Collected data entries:
────────────────────
-- ==== Sys2Proof/Machine/Slb.lean ====
section
/-!
DEFINITION. The slotted bus (16). The commands are the instants of the schedule and what the media bring; a frame the node
sends stands in its medium's `tx` for the slot (log entry 11).
-/

namespace Sys2Proof.Machine

def Node.slb (n : Node) : Slb := n.k.slb

def Node.onSlb (n : Node) (g : Slb → Slb) : Node := n.onK fun k => { k with slb := g k.slb }

def Node.slbCount (n : Node) (i : Nat) : Node := n.count pgSLB (0x200 + 4 * i)

def Slb.med (x : Slb) : Port → SlbMed
  | .a => x.medA | .b => x.medB

def Slb.onMed (x : Slb) (m : Port) (g : SlbMed → SlbMed) : Slb :=
  match m with
  | .a => { x with medA := g x.medA }
  | .b => { x with medB := g x.medB }

def Slb.onBoth (x : Slb) (g : SlbMed → SlbMed) : Slb := { x with medA := g x.medA, medB := g x.medB }

/-! ## Configuration (16 R429, R430, R456, R457) -/

def Channel.sl (k : Channel) (off lo len : Nat) : Nat := (k.reg pgSLB off).field lo len

def Channel.slMed (k : Channel) (m : Port) : Bool := (k.reg pgSLB 0x040).bit (2 + m.num)
def Channel.slSync (k : Channel) : Bool := (k.reg pgSLB 0x040).bit 4
def Channel.slCold (k : Channel) : Bool := (k.reg pgSLB 0x040).bit 5
def Channel.syncSlot (k : Channel) : Nat := k.sl 0x040 6 10
def Channel.tssLen (k : Channel) : Nat := k.sl 0x040 16 4
def Channel.mtNom (k : Channel) : Nat := k.sl 0x044 0 9
def Channel.stSlots (k : Channel) : Nat := k.sl 0x048 0 10
def Channel.mSlots (k : Channel) : Nat := k.sl 0x04C 0 13
def Channel.mSlotMt (k : Channel) : Nat := k.sl 0x04C 16 6
def Channel.dapo (k : Channel) : Nat := k.sl 0x04C 24 6
def Channel.stPlen (k : Channel) : Nat := k.sl 0x050 16 8
def Channel.syncWin (k : Channel) : Nat := k.sl 0x054 0 16

/-- Microticks of a bit. -/
def Channel.slTb (k : Channel) : Nat := 8 * 2 ^ k.sl 0x040 0 2

/-- Microticks of a received sample, of which a bit has 8 (16 R433). -/
def Channel.slSample (k : Channel) : Nat := 2 ^ k.sl 0x040 0 2

def Channel.slotMt (k : Channel) : Nat := k.sl 0x048 16 10
def Channel.cycleMt (k : Channel) : Nat := k.sl 0x050 0 16

/-- When macrotick m of a cycle begins, in microticks after the cycle's start: the RATE in force is spread evenly over the
cycle's macroticks (16 R441, log entry 61). -/
def Channel.mtAt (k : Channel) (m : Nat) : Int :=
  m * ((k.cycleMt * k.mtNom : Nat) + k.slb.rate) / (k.cycleMt : Int)
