-- ==== Sys2Proof/Machine/Whistle.lean ====
section
/-!
DEFINITION. The whistle: its sequence, the half-time swap, the tick ledger and the scoreboard (02 R47–R63, R66, R67).
The sequence C+0 to C+261 is one command (log entry 11).
-/

namespace Sys2Proof.Machine

/-! ## Half-time swap (02 R51, R52, R58) -/

/-- PG_SHADOW of a page. -/
def Channel.shadowCtl (k : Channel) (page : Nat) : Word := k.reg page 0x01C

/-- A page is armed for a whistle. -/
def Channel.armed (k : Channel) (page : Nat) : Bool :=
  (k.shadowCtl page).bit 0 || ((k.shadowCtl page).bit 1 && (k.shadowCtl page).bit 2)

/-- The SH fields of one register take the shadow set's values; the shadow set, equal to them, stays. -/
def Channel.swapKey (k : Channel) (key : Nat) : Channel :=
  match chanReg (key / 0x1000) (key % 0x1000) with
  | none => k
  | some r =>
    let old := (SMap.get? k.regs key).getD (chanBlank key)
    let sh := (SMap.get? k.shadow key).getD (chanBlank key)
    let v := r.fields.foldl (fun v f => match f.acc with
      | .sh => v.setField f.lo f.len (sh.field f.lo f.len)
      | .rw | .ro | .w1c | .w1s | .wo => v) old
    { k with regs := SMap.put (chanBlank key) k.regs key v }

/-- The swap of one page; keys listed in neither set hold the same in both. -/
def Channel.swapPage (k : Channel) (page : Nat) : Channel :=
  let keys := ((k.shadow.map Prod.fst) ++ (k.regs.map Prod.fst)).filter fun x => pageOfKey x = page
  let k := keys.foldl Channel.swapKey k
  let w := k.shadowCtl page
  k.setReg page 0x01C (((w.setField 0 1 0).setField 2 1 0).setField 8 8 (w.field 8 8 + 1))

/-- The swap cycle: every armed page at once; answers the pages that swapped. -/
def Channel.swap (k : Channel) : Channel × List Nat :=
  let pages := shadowedPages.filter k.armed
  let k' := pages.foldl Channel.swapPage k
  let k' := if pages.contains pgPRP then k'.prpSwap k.portMode else k'
  (if pages.contains pgPOLICE then k'.policeSwap k else k', pages)

/-- A changed period anchors the boundaries to WHISTLE_TIME + PERIOD (R58). -/
def Channel.anchorPeriod (k : Channel) (oldPeriod : Nat) : Channel :=
  if k.period = oldPeriod then k
  else
    let a := k.wh.time.toNat + k.period
    { k with wh := { k.wh with next := a, anchor := some a } }

/-- After the swap of C+1, where the next whistle lies: REALIGN applies R48, and an interval it changes is a slip as after a
step (R48, log entry 53); else a changed period re-anchors (R58). -/
def Node.reanchor (n : Node) (oldPeriod : Nat) : Node :=
  if !n.k.wh.realign then n.onK fun k => k.anchorPeriod oldPeriod
  else
    let plain := (n.k.anchorPeriod oldPeriod).wh.next
    n.onK fun k =>
      let k := k.applyR48
      { k with wh := { k.wh with realign := false, slipNow := k.whistleEn && k.wh.next ≠ plain } }

/-! ## Tick ledger (02 R53, R54) -/

/-- What a tick was charged: its bundles and the debt carried into it. -/
def Ledger.charged (l : Ledger) : Nat := l.used + l.debt

/-- The cause of an overrun: bit 0 NOT_DONE, bit 1 OVER; 0 with a budget of 0. -/
def Ledger.judge (l : Ledger) : Nat :=
  if l.budget = 0 then 0
  else (if l.done then 0 else 1) + (if l.budget.toNat < l.charged then 2 else 0)

/-- C+5: the ending tick is judged, debt carried or dropped, the budget reloaded with the value now active. -/
def Ledger.evaluate (l : Ledger) (abandon : Bool) (budget : Word) : Ledger :=
  let cause := l.judge
  { used := 0, last := l.charged,
    debt := if 2 ≤ cause && !abandon then min (l.charged - l.budget.toNat) 0xFFFFFF else 0,
    idle := 0, done := false, budget := budget, lastOvr := cause ≠ 0, cause := cause,
    ovrCnt := l.ovrCnt + (if cause ≠ 0 then 1 else 0) }

/-- A bundle is issued (02 R53): charged, or idle after the done mark. -/
def Ledger.bundle (l : Ledger) : Ledger := if l.done then { l with idle := l.idle + 1 } else { l with used := l.used + 1 }

/-! ## Scoreboard (02 R55, R56) -/

/-- The register behind an entry of the record (11 R312, 12 R342, 13 R366, 14 R399, 15 R427, 16 R467). -/
def scoreReg (i : Nat) : Option (Nat × Nat) :=
  if i < 16 then some (pgETHA, 0x100 + 4 * i)
  else if i < 32 then some (pgETHB, 0x100 + 4 * (i - 16))
  else if i < 48 then some (pgPRP, 0x100 + 4 * (i - 32))
  else if i < 64 then some (pgCLS, 0x100 + 4 * (i - 48))
  else if i < 96 then some (pgSHAPE, 0x500 + 4 * (i - 64))
  else if i < 864 then some (pgPOLICE, 0x400 + 4 * (i - 96))
  else if i < 880 then some (pgCAN0, 0x200 + 4 * (i - 864))
  else if i < 896 then some (pgCAN1, 0x200 + 4 * (i - 880))
  else if i < 912 then some (pgTPB0, 0x200 + 4 * (i - 896))
  else if i < 928 then some (pgTPB1, 0x200 + 4 * (i - 912))
  else if i < 960 then some (pgSLB, 0x200 + 4 * (i - 928))
  else none

/-- The entries whose word holds two counters of 16 bits (14 R399, 15 R427). -/
def scorePairs : List Nat := [879, 895, 911, 927]

/-- What two counters of 16 bits in one word counted from `w` to `v`. -/
def pairDiff (v w : Word) : Word :=
  BitVec.ofNat 32 ((v.field 0 16 + 65536 - w.field 0 16) % 65536 + (v.field 16 16 + 65536 - w.field 16 16) % 65536 * 65536)

/-- What entry i counted since the last whistle (R49, R55; log entry 29). -/
def Channel.scoreEntry (k : Channel) (i : Nat) : Word :=
  match scoreReg i with
  | none => 0
  | some (page, off) =>
    let w := (SMap.get? k.snap (regKey page off)).getD 0
    if scorePairs.contains i then pairDiff (k.reg page off) w else k.reg page off - w

/-- The counters as they stand are where the new tick starts from. -/
def Channel.takeSnap (k : Channel) : Channel :=
  { k with snap := (List.range 960).foldl (fun m i => match scoreReg i with
      | none => m
      | some (page, off) => SMap.put 0 m (regKey page off) (k.reg page off)) k.snap }

/-- The header of a record. -/
def scoreHeader (count time : DWord) (charged flags idle : Nat) : List Byte :=
  bytesLE 8 count.toNat ++ bytesLE 8 time.toNat ++ bytesLE 4 charged ++ bytesLE 4 flags ++ bytesLE 4 idle ++
    List.replicate 36 0

/-- The quad-words of a record in the order they are written: the counters, then the header. -/
def scoreQuads (hdr body : List Byte) : List (Nat × List Byte) :=
  ((List.range 252).map fun i => (0x40 + 16 * i, slice body (16 * i) 16)) ++
    (List.range 4).map fun i => (16 * i, slice hdr (16 * i) 16)

/-- A record is written; the first write that fails abandons it (R56). -/
def Node.scoreWrite (n : Node) (base : Nat) (seq : Word) (qs : List (Nat × List Byte)) : Node :=
  let r := qs.foldl (fun (acc : Node × Option Nat) q =>
    match acc.2 with
    | some _ => acc
    | none =>
      let (n, res) := acc.1.put mWHISTLE (base + q.1) q.2
      match res with
      | .ok _ => (n, none)
      | .denied | .ecc => (n, some (base + q.1))) (n, none)
  match r.2 with
  | none => r.1.setReg pgWHISTLE 0x080 seq
  | some a =>
    ((r.1.setField pgWHISTLE 0x04C 2 1 1).fault pgWHISTLE 0x10 0 (BitVec.ofNat 32 a)).raise evSCORE_FAIL

/-! ## The sequence (02 R49) -/

/-- The boundary after the one that fired, above TIME_NOW. -/
def nextBoundary (next period now : Nat) : Nat :=
  if now < next then next else next + ((now - next) / period + 1) * period

/-- C+0: count, time, the snapshot latch, a new tick. `own` says that a boundary came, not a STEP. -/
def Node.whistleC0 (n : Node) (own : Bool) : Node :=
  let slip := n.k.wh.slipNow
  let n := n.onK fun k =>
    { k with wh := { k.wh with count := k.wh.count + 1, time := k.now, elapsed := 0, slipNow := false,
                               slips := k.wh.slips + slip.toNat,
                               next := if own then nextBoundary k.wh.next k.period k.nowNs else k.wh.next } }
  let n := (n.onK Channel.takeSnap).admitTick
  (n.raiseIf slip evWHISTLE_SLIP).canWhistle .u0 |>.canWhistle .u1

/-- The counters of a record, 1008 words. -/
def Channel.scoreBody (k : Channel) : List Byte := (List.range 1008).flatMap fun i => bytesLE 4 (k.scoreEntry i).toNat

/-- C+1 to C+4: the swap, the commit, the refill, the gate lists. -/
def Node.whistleC1 (n : Node) : Node :=
  let r := n.k.swap
  let n := (n.onK fun _ => r.1).reanchor n.k.period
  ((n.clsCommit (r.2.contains pgCLS)).refillAll.gateRestart .a).gateRestart .b

/-- C+5 and C+6: the ledger, the abandon policy, the events. -/
def Node.whistleC5 (n : Node) : Node :=
  let led := n.k.led
  let abandon := (n.reg pgWHISTLE 0x040).bit 1
  let n := n.onK fun k => { k with led := led.evaluate abandon (k.reg pgWHISTLE 0x060) }
  let n := if led.judge ≠ 0 && abandon then n.abandon else n
  (n.raise evWHISTLE).raiseIf (led.judge ≠ 0) evLEDGER_OVERRUN

/-- C+6 to C+261: the record of the tick that ended, which `k` shows. -/
def Node.whistleScore (n : Node) (k : Channel) : Node :=
  let base := k.reg pgWHISTLE 0x07C
  if !base.bit 0 then n
  else
    let addr := base.field 13 19 * 0x2000 + (if n.k.wh.count.toNat % 2 = 1 then 0x1000 else 0)
    let flags := (decide (k.led.judge ≠ 0)).toNat + 2 * k.led.judge + 8 * k.wh.slipNow.toNat +
      16 * (decide (k.tb.lock = .locked)).toNat
    n.scoreWrite addr (k.wh.count.setWidth 32)
      (scoreQuads (scoreHeader k.wh.count k.wh.time k.led.charged flags k.led.idle) k.scoreBody)

/-- The whole sequence. -/
def Node.sequence (n : Node) (own : Bool) : Node :=
  let n' := n.whistleC0 own
  let n' := n'.whistleC1
  let n' := n'.whistleC5
  n'.whistleScore n.k

/-- The whistle is due: enabled, and TIME_NOW has reached the next boundary (02 R43, R47). -/
def Channel.whistleDue (k : Channel) : Bool := k.running && k.whistleEn && k.wh.next ≤ k.nowNs

/-! ## The WHISTLE page (02 R47, R48, R52, R59, R60, R63, R67) -/

/-- WHISTLE_CTRL.ARMALL. -/
def Node.armAll (n : Node) : Node :=
  shadowedPages.foldl (fun n p => if (n.k.shadowCtl p).bit 2 then n.setField p 0x01C 0 1 1 else n) n

/-- EN written: from 0 to 1 the first boundary strictly above TIME_NOW comes next. -/
def Node.whistleOn (n : Node) (was : Bool) : Node :=
  if n.k.whistleEn && !was then
    n.onK fun k => { k with wh := { k.wh with next := k.firstBoundary, slipNow := false } }
  else n

/-- WHISTLE_CTRL written; STEP is judged against EN before the write. -/
def Node.whistleCtrl (n : Node) (snd : Sender) (v : Word) : Node :=
  let was := n.k.whistleEn
  let n := if v.bit 4 then n.armAll else n
  let n := if v.bit 3 then n.onK fun k => { k with wh := { k.wh with realign := true } } else n
  let n := (n.setField pgWHISTLE 0x040 0 2 (v.field 0 2)).whistleOn was
  if !v.bit 2 then n
  else if was then n.regFault snd pgWHISTLE 0x040 cSTATE
  else n.sequence false

/-- LEDGER_MARK: the done mark of the running tick. -/
def Node.ledgerMark (n : Node) : Node := n.onK fun k => { k with led := { k.led with done := true } }

/-- A register of the WHISTLE page written. -/
def Node.whistleWrite (n : Node) (snd : Sender) (off : Nat) (v : Word) : Node :=
  match off with
  | 0x040 => n.whistleCtrl snd v
  | 0x070 => n.ledgerMark
  | _ => n.writeFields snd pgWHISTLE off v

/-- NOALIGN (02 R46). -/
def Channel.noAlign (k : Channel) : Bool :=
  k.servoOn && !(k.lockInt % k.period == 0 && k.lockOfs % k.period == k.phase % k.period)

def Channel.ledgerStat (k : Channel) : Word :=
  BitVec.ofNat 32 (k.led.done.toNat + 2 * k.led.lastOvr.toNat + 4 * k.led.cause + 65536 * (k.led.ovrCnt % 65536))

/-- A register of the WHISTLE page read; a read of a low word latches the high word (02 R67). -/
def Node.whistleRead (n : Node) (off : Nat) : Node × Word :=
  let k := n.k
  match off with
  | 0x040 => (n, (k.view pgWHISTLE 0x040).setBit 3 k.wh.realign)
  | 0x04C => (n, BitVec.ofNat 32 ((k.clocked && k.whistleEn).toNat + 2 * k.noAlign.toNat +
      4 * ((k.reg pgWHISTLE 0x04C).bit 2).toNat + 256 * (k.wh.slips % 256)))
  | 0x050 =>
    (n.onK fun k => { k with wh := { k.wh with countHi := BitVec.ofNat 32 (k.wh.count.toNat / 2 ^ 32) } },
     k.wh.count.setWidth 32)
  | 0x054 => (n, k.wh.countHi)
  | 0x058 =>
    (n.onK fun k => { k with wh := { k.wh with timeHi := BitVec.ofNat 32 (k.wh.time.toNat / 2 ^ 32) } },
     k.wh.time.setWidth 32)
  | 0x05C => (n, k.wh.timeHi)
  | 0x064 => (n, BitVec.ofNat 32 k.led.charged)
  | 0x068 => (n, BitVec.ofNat 32 k.led.last)
  | 0x06C => (n, BitVec.ofNat 32 k.led.debt)
  | 0x074 => (n, k.ledgerStat)
  | 0x078 => (n, BitVec.ofNat 32 k.led.idle)
  | _ => (n, k.view pgWHISTLE off)

/-! ## The commands -/

/-- A boundary of the whistle; one that is not due changes nothing (log entry 3). -/
def execWhistle (c : Ch) (s : State) : Out :=
  .next (if (s.ch c).whistleDue then s.within c fun n => n.sequence true else s)

/-- A write of WHISTLE_CTRL. -/
def execWhistleEn (snd : Sender) (c : Ch) (v : Word) (s : State) : Out :=
  .next (s.regCmd snd c pgWHISTLE 0x040 fun n => n.whistleWrite snd 0x040 v)

/-- A write of WHISTLE_CTRL with STEP 1. -/
def execWhistleStep (snd : Sender) (c : Ch) (v : Word) (s : State) : Out :=
  .next (s.regCmd snd c pgWHISTLE 0x040 fun n => n.whistleWrite snd 0x040 (v.setBit 2 true))

/-- A write of WHISTLE_CTRL with REALIGN 1. -/
def execRealign (snd : Sender) (c : Ch) (v : Word) (s : State) : Out :=
  .next (s.regCmd snd c pgWHISTLE 0x040 fun n => n.whistleWrite snd 0x040 (v.setBit 3 true))

/-- A write of WHISTLE_CTRL with ARMALL 1. -/
def execArmall (snd : Sender) (c : Ch) (v : Word) (s : State) : Out :=
  .next (s.regCmd snd c pgWHISTLE 0x040 fun n => n.whistleWrite snd 0x040 (v.setBit 4 true))

/-- A write of LEDGER_MARK. -/
def execLedgerMark (snd : Sender) (c : Ch) (v : Word) (s : State) : Out :=
  .next (s.regCmd snd c pgWHISTLE 0x070 fun n => n.whistleWrite snd 0x070 v)

/-- A read of WHISTLE_COUNT_LO. -/
def execWhistleCountLoRead (snd : Sender) (c : Ch) (s : State) : Out :=
  .next (s.regRead snd c pgWHISTLE 0x050 fun n => n.whistleRead 0x050)

/-- A read of WHISTLE_TIME_LO. -/
def execWhistleTimeLoRead (snd : Sender) (c : Ch) (s : State) : Out :=
  .next (s.regRead snd c pgWHISTLE 0x058 fun n => n.whistleRead 0x058)

end Sys2Proof.Machine
end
────────────────────
Task to complete: Nothing but an exact copy of the lines from the first one above through the line holding "def Node.onSlb (n" should be returned.

Response area:
-- ==== Sys2Proof/Machine/Slb.lean ====
section
/-!
DEFINITION. The slotted bus (16). The commands are the instants of the schedule and what the media bring; a frame the node
sends stands in its medium's `tx` for the slot (log entry 11).
-/

namespace Sys2Proof.Machine

def Node.slb (n : Node) : Slb := n.k.slb

def Node.onSlb (n : Node) (g : Slb → Slb) : Node := n.onK fun k => { k with slb := g k.slb }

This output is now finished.